Archive for August, 2007

Wikipedia’s Inside

August 28, 2007

To many, ourselves included, Wikipedia is the most wonderful Web site ever created. That’s why we’re very excited to announce that we’ve included much of Wikipedia’s latent knowledge in YooName. The short story is that analyzing Wikipedia boosted YooName’s knowledge by 225%. It went from 175,000 to 400,000 entities.

The long story is as follows…

One of YooName’s most valuable assets is its automatically generated named entity lists. Lists are created by set expansion techniques [our paper], as seen on Google Sets, and, more recently, on Seal.
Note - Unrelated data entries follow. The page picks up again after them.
/-! ## From START to the first derivation (44_key_derivation.md R181) -/

theorem engineSteps_keygen_start (start : s.fsm = .start) (lo : 2 ≤ s.A) (hi : s.A ≤ s.params.width - 4) (n : Nat) :
    engineSteps (n + 1) s =
      engineSteps n { s with kt := s.A, gbits := s.A / 2 + 1, phase := .p, fsm := .gpDraw } := by
  have step := exec_keygen_start rd rs1 start
  rcases keygenStart_cases s with ⟨bad, -⟩ | ⟨-, -, e⟩
  · omega
  · rw [e] at step
    exact engineSteps_succ_of_exec rst (by simp [start]) latched step n

end

/-- A KEYGEN accepted in `s`, in KG_INV with the primes `p` and `q`, with these words and base draws left. -/
def State.derivation (s : State) (words : List Word) (p q : Nat) (b : BaseSource) : State :=
  { s with
    fsm := .kgInv, gbits := s.A / 2 + 1, cand := q, phase := .q, kt := s.A, kp := p, kq := q
    entropy := words, bases := b }

theorem keygenPassed_of_phase_p {s : State} (h : s.phase = .p) :
    keygenPassed s = { s with kp := s.cand, phase := .q, fsm := .gpDraw } := by
  simp [keygenPassed, h]

theorem keygenPassed_of_phase_q {s : State} (h : s.phase = .q) :
    keygenPassed s = { s with kq := s.cand, fsm := .kgInv } := by
  simp [keygenPassed, h]

/-- With two words offered KEYGEN comes to its first derivation, with the end of a walk from each draw. -/
theorem engineSteps_keygen_derivation {rd rs1 : Reg} {s : State} {w w' : Word} {rest : List Word} (rst : s.rstN = true)
    (latched : decode s.cmd = some (.keygen rd rs1)) (start : s.fsm = .start) (lo : 2 ≤ s.A)
    (hi : s.A ≤ s.params.width - 4) (small : s.A ≤ 62) (offered : s.entropy = w :: w' :: rest) :
    ∃ i j p q b, WalksTo (s.A / 2 + 1) (candidateOfWord (s.A / 2 + 1) w) i p ∧
      WalksTo (s.A / 2 + 1) (candidateOfWord (s.A / 2 + 1) w') j q ∧
      ∀ n, engineSteps (n + j + i + 5) s = engineSteps n (s.derivation rest p q b) := by
  have two_le : 2 ≤ s.A / 2 + 1 := by omega
  have le : s.A / 2 + 1 ≤ 32 := by omega
  obtain ⟨i, p, b, walk_p, steps_p⟩ := engineSteps_keygen_prime
    (s := { s with kt := s.A, gbits := s.A / 2 + 1, phase := .p, fsm := .gpDraw }) rst latched rfl two_le le offered
  rw [keygenPassed_of_phase_p rfl] at steps_p
  obtain ⟨j, q, b', walk_q, steps_q⟩ := engineSteps_keygen_prime
    (s := { s with
      fsm := .gpDraw, gbits := s.A / 2 + 1, cand := p, phase := .q, kt := s.A, kp := p, entropy := w' :: rest, bases := b })
    rst latched rfl two_le le rfl
  rw [keygenPassed_of_phase_q rfl] at steps_q
  refine ⟨i, j, p, q, b', walk_p, walk_q, fun n => ?_⟩
  have first := engineSteps_keygen_start rst latched start lo hi (n + j + 2 + i + 2)
  have count : n + j + i + 5 = n + j + 2 + i + 2 + 1 := by omega
  rw [count, first]
  exact (steps_p (n + j + 2)).trans (steps_q n)

/-! ## Small keys (44_key_derivation.md R187) -/

/-- None of the four numbers below `2^18` that are 1 modulo 65537 is prime. -/
theorem mod_65537_ne_one_of_prime {p : Nat} (prime : p.Prime) (lt : p < 2 ^ 18) : p % 65537 ≠ 1 := by
  intro one
  obtain ⟨k, rfl⟩ : ∃ k, p = 65537 * k + 1 := ⟨p / 65537, by omega⟩
  have k_lt : k < 4 := by omega
  interval_cases k <;> norm_num at prime

/-- Below `2^18` the trial division decides, so a result of the walk is prime. -/
theorem Generated.mod_65537_ne_one {gbits p : Nat} (h : Generated gbits p) (two_le : 2 ≤ gbits) (small : gbits ≤ 17) :
    p % 65537 ≠ 1 := by
  have p_two := h.two_le two_le
  obtain ⟨-, -, lt, trial⟩ := h
  have p_lt : p < 2 ^ 18 := lt.trans_le (Nat.pow_le_pow_right (by norm_num) (by omega))
  exact mod_65537_ne_one_of_prime (trial.prime p_two (by omega)) p_lt

/-- Settles O59: the two draws, the walks from them, and a derivation that cannot fail. -/
theorem smallKeygenCompletes : Obligations.SmallKeygenCompletes := by
  intro s rd rs1 inv rst start latched lo hi words
  obtain ⟨w, w', rest, offered⟩ : ∃ w w' rest, s.entropy = w :: w' :: rest := by
    rcases e : s.entropy with _ | ⟨w, _ | ⟨w', rest⟩⟩ <;> simp [e] at words ⊢
  obtain ⟨-, width, -⟩ := inv.legal
  obtain ⟨i, j, p, q, b, walk_p, walk_q, steps⟩ :=
    engineSteps_keygen_derivation rst latched start lo (by omega) (by omega) offered
  have two_le : 2 ≤ s.A / 2 + 1 := by omega
  have p_two : 2 ≤ p := walk_p.result.two_le two_le
  have q_two : 2 ≤ q := walk_q.result.two_le two_le
  rcases exec_keygen_kgInv rd rs1 (s := s.derivation rest p q b) rfl p_two q_two with ⟨-, derive⟩ | ⟨fails, -⟩
  · obtain ⟨e, -, -, T⟩ := completeOk_keygenWrites_get rd (s.derivation rest p q b)
    have last := engineSteps_succ_of_exec (s := s.derivation rest p q b) rst Fsm.noConfusion latched derive 0
    have others := (execFrame_of_next derive).regs
    refine ⟨0 + 1 + j + i + 5, _, (steps (0 + 1)).trans last, completed_finish _ _, e, T, others, ?_⟩
    rw [offered]
    rfl
  · rcases (gcd_ePub_phi_ne_one_iff (s := s.derivation rest p q b) p_two q_two).1 fails with one | one
    · exact absurd one (walk_p.result.mod_65537_ne_one two_le (by omega))
    · exact absurd one (walk_q.result.mod_65537_ne_one two_le (by omega))

end Sys2Proof.Machine
end

section
/-! PROOFS. The host's load of an operand register, LDX and LDXS (30_encoding.md R90, 70_reset_and_hazards.md R241). -/

namespace Sys2Proof.Machine

/-- `x` with its low `n` limbs those of `v`. -/
def withLowLimbs (x v n : Nat) : Nat := x / 2 ^ (32 * n) * 2 ^ (32 * n) + v % 2 ^ (32 * n)

theorem withLowLimbs_zero (x v : Nat) : withLowLimbs x v 0 = x := by
  simp [withLowLimbs, Nat.mod_one]

theorem withLowLimbs_mod (x v n : Nat) : withLowLimbs x v n % 2 ^ (32 * n) = v % 2 ^ (32 * n) := by
  rw [withLowLimbs, Nat.mul_add_mod', Nat.mod_mod]

theorem withLowLimbs_div (x v n : Nat) : withLowLimbs x v n / 2 ^ (32 * n) = x / 2 ^ (32 * n) := by
  rw [withLowLimbs, Nat.mul_comm, Nat.mul_add_div (by positivity), Nat.div_eq_of_lt (Nat.mod_lt _ (by positivity)),
    Nat.add_zero]

/-- The low `n` limbs of `v` and the next one are its low `n + 1`. -/
theorem limb_add_mod (v n : Nat) : limb v n * 2 ^ (32 * n) + v % 2 ^ (32 * n) = v % 2 ^ (32 * (n + 1)) := by
  rw [limb_eq, Nat.mul_succ, Nat.pow_add, Nat.mod_mul, Nat.mul_comm, Nat.add_comm]

/-- The next limb of `v` joins those written before. -/
theorem setLimb_withLowLimbs (x v n : Nat) :
    setLimb (withLowLimbs x v n) n (limbWord v n) = withLowLimbs x v (n + 1) := by
  have above : withLowLimbs x v n / 2 ^ (32 * n + 32) = x / 2 ^ (32 * n + 32) := by
    rw [Nat.pow_add, ← Nat.div_div_eq_div_mul, withLowLimbs_div, Nat.div_div_eq_div_mul]
  rw [setLimb, above, withLowLimbs_mod, limbWord_toNat, Nat.add_assoc, limb_add_mod, withLowLimbs, Nat.mul_succ]

/-- Writing back what a register holds changes nothing. -/
theorem RegFile.set_get_self (x : RegFile) (i : Reg) : x.set i (x.get i) = x :=
  RegFile.ext_get fun j => by
    rw [RegFile.get_set]
    split
    · next h => rw [h]
    · rfl

theorem loadTxns_succ (i : Reg) (v n : Nat) :
    loadTxns i v (n + 1) = loadTxns i v n ++ [writeTxn (limbOffset i n) (limbWord v n)] := by
  simp [loadTxns, List.range_succ]

/-- A write of a present limb while no command runs. -/
theorem deliver_write_limb {i : Reg} {j : Nat} (v : Word) {s : State} (rst : s.rstN = true) (idle : s.busy = false)
    (present : j < limbCount s.params) (small : j < 256) :
    deliver (.bus (writeTxn (limbOffset i j) v)) s = .next { s with
      X := s.X.set i (setLimb (s.X.get i) j v)
      responses := s.responses ++ [.written] } := by
  have aligned : (limbOffset i j).toNat % 4 = 0 := by rw [limbOffset_toNat small]; omega
  rw [writeTxn, deliver_write v rst aligned, busWrite_limb v s small]
  rcases writeLimb_cases i j v s with ⟨absent, -⟩ | ⟨-, busy, -⟩ | ⟨-, -, e⟩
  · omega
  · simp [idle] at busy
  · rw [e]
    rfl

/-- `s` with `v` in `X[i]` after the host's writes, `n` in number. -/
def State.withReg (s : State) (i : Reg) (v n : Nat) : State :=
  { s with X := s.X.set i v, responses := s.responses ++ List.replicate n .written }

/-- LDXS of `n` present limbs, while no command runs. -/
theorem deliverAll_loadTxns (i : Reg) (v : Nat) {n : Nat} {s : State} (rst : s.rstN = true) (idle : s.busy = false)
    (present : n ≤ limbCount s.params) (small : n ≤ 256) :
    deliverAll ((loadTxns i v n).map .bus) s = .next (s.withReg i (withLowLimbs (s.X.get i) v n) n) := by
  induction n with
  | zero => simp [loadTxns, State.withReg, withLowLimbs_zero, RegFile.set_get_self]
  | succ n ih =>
    have next := deliver_write_limb (i := i) (j := n) (limbWord v n) (s := s.withReg i (withLowLimbs (s.X.get i) v n) n)
      rst idle present (by omega)
    rw [loadTxns_succ, List.map_append, deliverAll_append, ih (by omega) (by omega), andThen_next, List.map_singleton,
      deliverAll_cons, next]
    simp [State.withReg, setLimb_withLowLimbs, List.replicate_succ']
WikipediaThis iterative algorithm has a random factor: it bootstraps its knowledge by scouting the Web, starting with knowledge with the highest confidence from the latest iteration. Sometimes the algorithm hits Wikipedia, sometimes it doesn’t. However, we know that Wikipedia is full of collaboratively maintained high-quality lists of named entities. All in all, we found 32,000 pages in the Wikipedia dump that present lists with at least 10 elements. Of these lists, 1,500 intersected highly with YooName knowledge and we forced our set expansion algorithm to hit them.

3 New Types

August 14, 2007

According to users’ suggestions and our own gut feeling, we’ve added three types to the YooName NER engine:

Blog title: Wanna recognize occurrences of entities such as “Boing Boing,” “I CAN HAS CHEEZBURGER,” “Engadget,” or “TreeHugger?” Go ahead, now you’re ready to scout the Web in search of new feeds.

Musical genre: Blues? Jazz? Techno? Or maybe you prefer Death Metal and Minimalist Experimental? YooName knows them all and will annotate texts for you.

Operating system: The inner geek emerges. YooName knows OSs that most people haven’t even heard of (are we overdosing on Windows?): Darwin, Oberon, REBOL-IOS, Plan 9, etc.

What’s next? You tell us!

YooName Statistics

August 3, 2007

YooName’s self-maintenance routine was completed this morning, so we thought it was time to gather some statistics:

  • YooName can recognize 175,552 unique named entities.
  • 373,925 candidate entities were quarantined because of insufficient statistical and lexical evidence.
  • When combining first names and last names, YooName recognizes 450 million personal names.
  • YooName’s knowledge is gathered from 54,989 English-language Web pages.
  • Our crawler examined 710,901 files (~50 GB) to find the knowledge-rich pages above.
  • Disambiguation rules are created using ~300k textual passages out of 11,652 representative named entities on 1 TB of English text.

Compared to statistics compiled three months ago, YooName’s knowledge grew by 17%.

Balie – Ungava release

August 1, 2007

Balie is the open source NLP engine powering YooName. The latest release, called “Ungava” is entirely compatible with YooName. It means that by installing Balie:

  1. you get a fully functional subset of YooName;
  2. you are ready to upgrade to YooName (all you need is the extended lexicon and the disambiguation rules).

Ungava release includes named entity recognition model for persons, locations and organizations. Balie scores an average of 78% of f-measure on the standard MUC-7 dataset (see state-of-the-art results).